**RECORDS SUPPLIED:**
Content starts

theorem execMemoryCheckSingleBit_runs {s0 s : State} {x : HPort} {cid : BitVec 16} {rgn : BitVec 2} (h : Keeps s0 s) :
    Runs s0 (execMemoryCheckSingleBit x cid rgn s) :=
  Runs.next (memoryCheck_keeps (fun _ hy => Keeps.mk1 (flipTest_keeps hy)) h)

theorem execMemoryCheckUncorrectable_runs {s0 s : State} {x : HPort} {cid : BitVec 16} {rgn : BitVec 2} (h : Keeps s0 s) :
    Runs s0 (execMemoryCheckUncorrectable x cid rgn s) :=
  Runs.next (memoryCheck_keeps (fun _ hy => Keeps.mk1 (flipTest_keeps hy)) h)

theorem execMemoryCodeStore_runs {s0 : State} {x1 : HPort} {cid : BitVec 16} {regions : BitVec 8} {banks0 banks1 : BitVec 32} {s : State} (h : Keeps s0 s) : Runs s0 (execMemoryCodeStore x1 cid regions banks0 banks1 s) := by
  unfold execMemoryCodeStore
  repeat' first
    | with_reducible assumption
    | (extract_lets +onlyGivenNames x; first | (refine Keeps.letS (a := x) ?_ fun hx => ?_; rotate_left; clear_value x; revert x; rotate_left; unfold x; clear x) | (try unfold x; clear x))
    | with_reducible refine Runs.next ?_
    | with_reducible refine adminCmd_keeps (fun _ hy => ?_) ?_
    | with_reducible refine claimHeld_keeps ?_
    | with_reducible refine invalidField_keeps ?_
    | with_reducible refine adminOk_keeps ?_
    | with_reducible refine programPages_keeps ?_
    | with_reducible refine setMem_keeps ?_
    | with_reducible refine Keeps.ite ?_ ?_

theorem execMepCodeLock_runs {s0 : State} {m : Master} {s : State} (h : Keeps s0 s) : Runs s0 (execMepCodeLock m s) := by
  unfold execMepCodeLock
  repeat' first
    | with_reducible assumption
    | with_reducible refine Runs.next ?_
    | with_reducible refine regWrite_keeps (fun _ hy => ?_) ?_
    | with_reducible refine fsetb_keeps ?_

theorem execMepFlipArm_runs {s0 : State} {m : Master} {value : Word} {s : State} (h : Keeps s0 s) : Runs s0 (execMepFlipArm m value s) := by
  unfold execMepFlipArm
  repeat' first
    | with_reducible assumption
    | with_reducible refine Runs.next ?_
    | with_reducible refine regWrite_keeps (fun _ hy => ?_) ?_
    | with_reducible refine writeFlipCtrl_keeps ?_
    | with_reducible refine Keeps.ite ?_ ?_

theorem execMirrorAck_runs {s0 : State} {x1 : HPort} {sqid cid : BitVec 16} {s : State} (h : Keeps s0 s) : Runs s0 (execMirrorAck x1 sqid cid s) := by
  unfold execMirrorAck
  repeat' first
    | with_reducible assumption
    | (extract_lets +onlyGivenNames x; first | (refine Keeps.letS (a := x) ?_ fun hx => ?_; rotate_left; clear_value x; revert x; rotate_left; unfold x; clear x) | (try unfold x; clear x))
    | with_reducible refine Runs.next ?_
    | with_reducible refine setCmd_keeps ?_
    | with_reducible refine Keeps.ite ?_ ?_
    | split

theorem runCmd_keeps {s0 s : State} {x : HPort} {sqid cid : BitVec 16} {opc : Nat} {f : State → Cmd → State} (hf : ∀ t c, Keeps s0 t → Keeps s0 (f t c)) (h : Keeps s0 s) : Keeps s0 (runCmd s x sqid cid opc f) := by
  unfold runCmd
  split
  · exact h
  · refine Keeps.ite h (Keeps.ite (failCmd_keeps h) ?_)
    split
    · exact failCmd_keeps h
    · exact Keeps.ite h (Keeps.ite (failCmd_keeps h) (Keeps.ite (failCmd_keeps (setCmd_keeps h)) (hf _ _ h)))

theorem execNvmFlush_runs {s0 : State} {x1 : HPort} {sqid cid : BitVec 16} {s : State} (h : Keeps s0 s) : Runs s0 (execNvmFlush x1 sqid cid s) := by
  unfold execNvmFlush
  repeat' first
    | with_reducible assumption
    | (extract_lets +onlyGivenNames x; first | (refine Keeps.letS (a := x) ?_ fun hx => ?_; rotate_left; clear_value x; revert x; rotate_left; unfold x; clear x) | (try unfold x; clear x))
    | with_reducible refine Runs.next ?_
    | with_reducible refine runCmd_keeps (fun _ _ hy => ?_) ?_
    | with_reducible refine setCmd_keeps ?_

theorem execNvmRead_runs {s0 : State} {x1 : HPort} {sqid cid : BitVec 16} {errs : List MemErr} {s : State} (h : Keeps s0 s) : Runs s0 (execNvmRead x1 sqid cid errs s) := by
  unfold execNvmRead
  repeat' first
    | with_reducible assumption
    | with_reducible refine Runs.next ?_
    | with_reducible refine runCmd_keeps (fun _ _ hy => ?_) ?_
    | with_reducible refine beginRead_keeps ?_

theorem execNvmVerify_runs {s0 : State} {x1 : HPort} {sqid cid : BitVec 16} {errs : List MemErr} {s : State} (h : Keeps s0 s) : Runs s0 (execNvmVerify x1 sqid cid errs s) := by
  unfold execNvmVerify
  repeat' first
    | with_reducible assumption
    | with_reducible refine Runs.next ?_
    | with_reducible refine runCmd_keeps (fun _ _ hy => ?_) ?_
    | with_reducible refine beginRead_keeps ?_

theorem execNvmWrite_runs {s0 : State} {x1 : HPort} {sqid cid : BitVec 16} {s : State} (h : Keeps s0 s) : Runs s0 (execNvmWrite x1 sqid cid s) := by
  unfold execNvmWrite
  repeat' first
    | with_reducible assumption
    | with_reducible refine Runs.next ?_
    | with_reducible refine runCmd_keeps (fun _ _ hy => ?_) ?_
    | with_reducible refine beginWrite_keeps ?_

theorem execNvmWriteZeroes_runs {s0 : State} {x1 : HPort} {sqid cid : BitVec 16} {s : State} (h : Keeps s0 s) : Runs s0 (execNvmWriteZeroes x1 sqid cid s) := by
  unfold execNvmWriteZeroes
  repeat' first
    | with_reducible assumption
    | with_reducible refine Runs.next ?_
    | with_reducible refine runCmd_keeps (fun _ _ hy => ?_) ?_
    | with_reducible refine beginWrite_keeps ?_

Content ends

**TASK BRIEF:**
Your response should be the lines above from the first to the one containing "Runs s0 (execMemoryCheckUncorrectable", inclusive, each given exactly.

**ANSWER TO THIS TASK:**
theorem execMemoryCheckSingleBit_runs {s0 s : State} {x : HPort} {cid : BitVec 16} {rgn : BitVec 2} (h : Keeps s0 s) :
    Runs s0 (execMemoryCheckSingleBit x cid rgn s) :=
  Runs.next (memoryCheck_keeps (fun _ hy => Keeps.mk1 (flipTest_keeps hy)) h)

theorem execMemoryCheckUncorrectable_runs {s0 s : State} {x : HPort} {cid : BitVec 16} {rgn : BitVec 2} (h : Keeps s0 s) :
    Runs s0 (execMemoryCheckUncorrectable x cid rgn s) :=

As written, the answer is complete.